[Records from a dataset]
= = = =

-- ==== Sys2Proof/Tests/Slice0.lean ====
section
/-! SUPPORT. The model's own tests: the checks of WellFormed on ill-formed terms, the manual's worked figures, one step of
the commands on small parts, and for each statement a part and operands that meet its hypotheses together. -/

namespace Sys2Proof.Tests

open Sys2Proof Sys2Proof.Machine

set_option maxRecDepth 4000
set_option Elab.async false

/-! ### Parts to test on -/

/-- Sign and Display has taken the part's state and sent its record. -/
def shown (d : Device) : Device :=
  let e := refresh d
  { e with sign := { e.sign with sending := none, waiting := none } }

/-- A new part that has sent its STARTED notice and its first display record. -/
def fresh : Device := shown { State.reset.dev with link := { State.reset.dev.link with tx := .idle } }

/-- Tariff 1: mode S, 20 m or 2 s a step; an initial 100 m. -/
def tariffOne : Tariff := ⟨.s, 350, 50, 3, 20, 10, 2⟩
/-- Tariff 2: mode D with no initial distance. -/
def tariffTwo : Tariff := ⟨.d, 400, 0, 0, 10, 7, 2⟩

/-- A small set: two tariffs, no schedule, a supplement. -/
def smallSet : TariffSet :=
  { k := 6000, tariffs := [some tariffOne, some tariffTwo, none, none], default := 1, schedule := []
    supplements := [some ⟨150, 1⟩, none, none, none, none, none, none, some ⟨9999, 2⟩], decimals := 2
    identity := ⟨7, 3⟩ }

/-- The set with a schedule: tariff 1 from midnight and tariff 2 from 06:00, every day. -/
def bandedSet : TariffSet := { smallSet with schedule := [⟨255, 0, 1⟩, ⟨255, 360, 2⟩] }

/-- The part with a set in force and no shift. -/
def offDuty : Device := shown { fresh with
  tariff := { fresh.tariff with
    inForce := some smallSet, derived := deriveAll smallSet.k smallSet.tariffs, revision := 1 }
  meter := { fresh.meter with state := .offDuty } }

/-- An open shift. -/
def shiftOne : Shift :=
  { number := 1, opened := none, trips := 0, totalMetres := 0, hiredMetres := 0, fareTotal := 0, extrasTotal := 0
    unmetered := 0, emergencies := 0, totalResidue := 0, hiredResidue := 0 }

/-- The part for hire, its clock SET to 12:00 of day 0. -/
def forHire : Device := shown { offDuty with
  vehicle := { offDuty.vehicle with calendar := ⟨some ⟨0, 43200, 0⟩, false⟩ }
  meter := { offDuty.meter with state := .forHire, shift := some shiftOne, lastShift := 1 } }

/-- A trip under tariff 1. -/
def tripOne : Trip :=
  { number := 1, start := none, startPosition := none, tariff := 1, used := ⟨true, false, false, false⟩, phase := .initial
    accumulator := 0, pendingTariff := none, fare := 350, extras := 0, hiredEdges := 0, hiredTicks := 0
    fixedPrice := none, job := none, stop := none, flags := ⟨false, false, false, false, false, false, false⟩ }

/-- The part with a trip. -/
def hired : Device := shown { forHire with meter := { forHire.meter with state := .hired, trip := some tripOne } }

/-- The part with its trip stopped, the window just opened. -/
def stopped : Device := shown { forHire with meter := { forHire.meter with state := .stopped, trip := some tripOne, window := 200 } }

/-- The header of cycle 4 of network 1: 12 slots of which 0 to 6 reserved, slots 2 and 3 granted to the cab and 5 polled. -/
def header : Header :=
  { network := 1, level := 1, cycle := 4, day := 0, second := 43200, holiday := false, slots := 12, contention := 7
    grants := [⟨5, 2, 2⟩], acks := [], polls := [⟨5, 5⟩] }

/-- The part registered with address 5 in network 1, in a cycle whose header it has. -/
def registered : Device := { forHire with
  channel := { forHire.channel with
    reg := .registered, address := some 5, network := some 1, lastIntact := some 1, lastAccepted := true, headerRx := .intact
    view := some ⟨header, true, some 5⟩, loggedOnAs := some smallSet.identity } }

/-- An offer that stands. -/
def offerOne : Offer :=
  { job := 9, origin := .direct, forward := false, pickup := none, window := 5, count := 50, price := some 700
    detail0 := none, detail1 := none, detail2 := none, state := .offered }

/-- The part with these offers. -/
def offering (os : List Offer) : Device := { registered with offers := { registered.offers with entries := os } }

/-- An entry of the queue. -/
def entry (m : Msg) (serial : Nat) : Entry := ⟨m, serial, serial, none, 0, .waiting, false, .none⟩

/-- The part with these entries in its queue. -/
def queuing (es : List Entry) (d : Device) : Device :=
  { d with uplink := { d.uplink with entries := es, nextSerial := 100, nextOrder := 100 } }

/-- The part with a message sent whole in cycle 3 and waiting for its acknowledgement. -/
def flying (m : Msg) (p : FlightPhase) : Device :=
  let d := queuing [{ entry m 1 with seq := some 2, state := .inFlight }] registered
  { d with uplink := { d.uplink with inFlight := some ⟨1, p⟩, nextSeq := 3 } }

/-- A call in progress. -/
def calling (st : EmState) (sent : Bool) (d : Device) : Device :=
  shown { d with
    emergency := { d.emergency with
      state := st, number := 4, alarmSent := sent, window := if st = .raised then 100 else 0
      track := if st = .acknowledged then some 100 else none }
    uplink := { d.uplink with lane := laneOf st } }

/-- A message of the mailbox. -/
def letter : Mail :=
  { number := 20, cls := .priority, arrival := none, text := [65], codes := [1, 2], state := .unread, receipt := .none
    reply := none }

/-- The part with these messages. -/
def mailing (ms : List Mail) (d : Device) : Device := { d with mail := { d.mail with mail := ms } }

/-- The part after a supply warning. -/
def warned (d : Device) : Device := warn d

/-- The state of a part with no command waiting. -/
def of (d : Device) : State := ⟨[], d⟩

/-! ### The parts are lawful -/

theorem lawful_fresh : Lawful fresh := @of_decide_eq_true _ (decLawful _) (by decide +kernel)
theorem lawful_offDuty : Lawful offDuty := @of_decide_eq_true _ (decLawful _) (by decide +kernel)
theorem lawful_forHire : Lawful forHire := @of_decide_eq_true _ (decLawful _) (by decide +kernel)
theorem lawful_hired : Lawful hired := @of_decide_eq_true _ (decLawful _) (by decide +kernel)
theorem lawful_stopped : Lawful stopped := @of_decide_eq_true _ (decLawful _) (by decide +kernel)
theorem lawful_registered : Lawful registered := @of_decide_eq_true _ (decLawful _) (by decide +kernel)
theorem lawful_warned : Lawful (warned stopped) := @of_decide_eq_true _ (decLawful _) (by decide +kernel)

/-! ### WellFormed refuses ill-formed terms -/

/-- A run of bytes one longer than a body. -/
def long : List Byte := List.replicate 201 0

theorem test_long_bodies_refused :
    ([.shiftOpen 1 long, .hire 1 long, .stop 1 long, .resume 1 long, .clear 1 long, .shiftClose 1 long, .addExtra 1 long,
      .meterRead 1 long, .totalsRead 1 long, .tariffBegin 1 long, .tariffCommit 1 long, .tariffAbandon 1 long,
      .tariffRead 1 long, .clockSet 1 long, .position 1 long, .rescan 1 long, .accept 1 long, .decline 1 long,
      .noshow 1 long, .offerList 1 long, .book 1 long, .unbook 1 long, .mailList 1 long, .mailRead 1 long,
      .mailReply 1 long, .mailDelete 1 long, .sendText 1 long, .emergencyRaise 1 long, .emergencyCancel 1 long,
      .signLoad 1 long, .signBlank 1 long, .signRead 1 long, .status 1 long, .getConfig 1 long, .identify 1 long,
      .reset 1 long, .tagZeroRequest 1 long, .unknownKindRequest 1 1 long] : List Instr).all
      (fun i => !i.wellFormed) = true := by decide +kernel

theorem test_long_items_refused :
    ([.tariffItemSetCalibration 1 (long.take 199), .tariffItemSetTariff 1 (long.take 199),
      .tariffItemRemoveTariff 1 (long.take 199), .tariffItemSetDefault 1 (long.take 199), .bandAdd 1 (long.take 199),
      .bandRemove 1 (long.take 199), .scheduleClear 1 (long.take 199), .tariffItemSetSupplement 1 (long.take 199),
      .tariffItemRemoveSupplement 1 (long.take 199), .tariffItemSetDecimals 1 (long.take 199),
      .tariffItemSetIdentity 1 (long.take 199), .setConfigArbitrationMode 1 (long.take 200),
      .setConfigCovert 1 (long.take 200), .setConfigTrackInterval 1 (long.take 200),
      .setConfigAcceptanceList 1 (long.take 200), .setConfigSensorMode 1 (long.take 200),
      .setConfigOccupancyCheck 1 (long.take 200), .setConfigLampPolarity 1 (long.take 200),
      .frameReceived (List.replicate 207 0), .frameLengthOversize 200] : List Instr).all
      (fun i => !i.wellFormed) = true := by decide +kernel

theorem test_ill_addressed_blocks_refused :
    ([.headerPart (long.take 23), .downlinkBlockDiscarded (long.take 25), .backoffEnd 65536, .slotGranted 0,
      .slotGranted 32, .slotPolled 0, .assign (.short 5) 7 1, .assign .all 4294967296 1, .assign .all 7 65536,
      .bar (.zone 1) 7, .bar .all 4294967296, .unbar (.short 5) 7, .unbar .all 4294967296, .networkReset (.short 5),
      .offer .all 1 false 0 5 0, .offer (.zone 251) 1 false 0 5 0, .offer (.short 0) 1 false 0 5 0,
      .offer (.short 2001) 1 false 0 5 0, .offer (.short 5) 16777216 false 0 5 0, .offer (.short 5) 1 false 256 5 0,
      .offer (.short 5) 1 false 0 256 0, .offer (.short 5) 1 false 0 5 16777216, .offerDetail .all 1 0 [],
      .offerDetail (.short 5) 16777216 0 [], .offerDetail (.short 5) 1 256 [], .offerDetail (.short 5) 1 0 (long.take 17)] :
      List Instr).all (fun i => !i.wellFormed) = true := by decide +kernel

= = = =

■ **ACTIVITY**: In the entries above, find each line that includes the string "tariffTwo" and copy it.

■ **EXPECTED OUTPUT**:
def tariffTwo : Tariff := ⟨.d, 400, 0, 0, 10, 7, 2⟩
  { k := 6000, tariffs := [some tariffOne, some tariffTwo, none, none], default := 1, schedule := []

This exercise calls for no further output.